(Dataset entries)
┌──

-- ==== Sys2Proof/Machine/Flags.lean ====
section
/-! DEFINITION. Status codes and detail words (R84, R86), completion flags (R88), pose and frame flags (R138, R176), session
event codes (R119, R209), USP error codes (R139) and the status of a kept frame (R141). -/

namespace Sys2Proof.Machine

namespace St
abbrev ok : Nat := 0x00
abbrev okPartial : Nat := 0x01
abbrev okDegraded : Nat := 0x02
abbrev okRegularised : Nat := 0x03
abbrev okColdStart : Nat := 0x04
abbrev timedOut : Nat := 0x10
abbrev cancelled : Nat := 0x11
abbrev badDescriptor : Nat := 0x12
abbrev noCapability : Nat := 0x13
abbrev accessDenied : Nat := 0x14
abbrev boundReached : Nat := 0x15
abbrev sessionLost : Nat := 0x16
abbrev epochGone : Nat := 0x17
abbrev dataError : Nat := 0x20
abbrev unsolvedPartial : Nat := 0x21
abbrev safeHold : Nat := 0x22
end St

/-- The outcome of an operation: status, result length or count, detail word. -/
structure Res where
  status : Nat := 0
  count : Nat := 0
  detail : Nat := 0
  deriving DecidableEq, Repr

/-- BAD_DESCRIPTOR with a reason and the offset of the first offending byte (R86). -/
def Res.bad (reason off : Nat) : Res := { status := St.badDescriptor, detail := off + reason * 256 }

/-- BAD_DESCRIPTOR for a payload field that is invalid (R86, reason 0x05). -/
def Res.field (off : Nat) : Res := Res.bad 5 off

/-- ACCESS_DENIED with a reason (R86). -/
def Res.denied (reason : Nat) : Res := { status := St.accessDenied, detail := reason }

/-- NO_CAPABILITY naming the absent unit (R86). -/
def Res.absent (cap : Nat) : Res := { status := St.noCapability, detail := cap }

/-- BOUND_REACHED with the opcode's code. -/
def Res.bound (code : Nat) : Res := { status := St.boundReached, detail := code }

/-- SESSION_LOST. -/
def Res.lost : Res := { status := St.sessionLost }

/-- OK with a count and a detail word. -/
def Res.ok (count detail : Nat) : Res := { count := count, detail := detail }

/-- CANCELLED with its cause (R86, R87). -/
def Res.cancelled (cause : Nat) : Res := { status := St.cancelled, detail := cause }

/-- The flags of byte 5 of a completion entry with the phase bit (R88). -/
def entryFlags (phase held retried replayed late : Bool) : Nat :=
  b2n phase + 2 * b2n held + 4 * b2n retried + 8 * b2n replayed + 16 * b2n late

/-- Pose record flags (R138). -/
def poseFlags (lost unreliable late unlocked unsettled noVision : Bool) : Nat :=
  b2n lost + 2 * b2n unreliable + 4 * b2n late + 8 * b2n unlocked + 16 * b2n unsettled + 32 * b2n noVision

/-- The status of an accepted host-path frame (R141). -/
def frameStatus (step flags : Nat) : Nat := if step = 0 ∧ ¬ bit flags 1 then St.ok else St.okDegraded

/-- Frame header flags (R176). -/
def frameFlags (fallback mono noVision limited bootstrap : Bool) : Nat :=
  b2n fallback + 2 * b2n mono + 4 * b2n noVision + 8 * b2n limited + 16 * b2n bootstrap

/-- Kind codes (R20, R112). -/
def Kind.code : Kind → Nat
  | .vehicle => 0
  | .arm => 1
  | .station => 2

/-- Time state codes (R358). -/
def TimeState.code : TimeState → Nat
  | .unset => 0
  | .free => 1
  | .locked => 2
  | .holdover => 3

/-- Role codes (R320). -/
def Role.code : Role → Nat
  | .inService => 0
  | .reserve => 1
  | .preparing => 2
  | .draining => 3
  | .retired => 4

/-- Life-cycle codes (R451). -/
def LifeCycle.code : LifeCycle → Nat
  | .blank => 0
  | .provisioned => 1
  | .field => 2
  | .returned => 3
  | .scrapped => 4

/-- Power domain state codes (R456). -/
def DomState.code : DomState → Nat
  | .off => 0
  | .retention => 1
  | .on => 2
  | .fused => 3

end Sys2Proof.Machine
end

└──

* _Task to complete_
Which lines in the records above include the word "unreliable"? Copy them out.

* _Response_
def poseFlags (lost unreliable late unlocked unsettled noVision : Bool) : Nat :=
  b2n lost + 2 * b2n unreliable + 4 * b2n late + 8 * b2n unlocked + 16 * b2n unsettled + 32 * b2n noVision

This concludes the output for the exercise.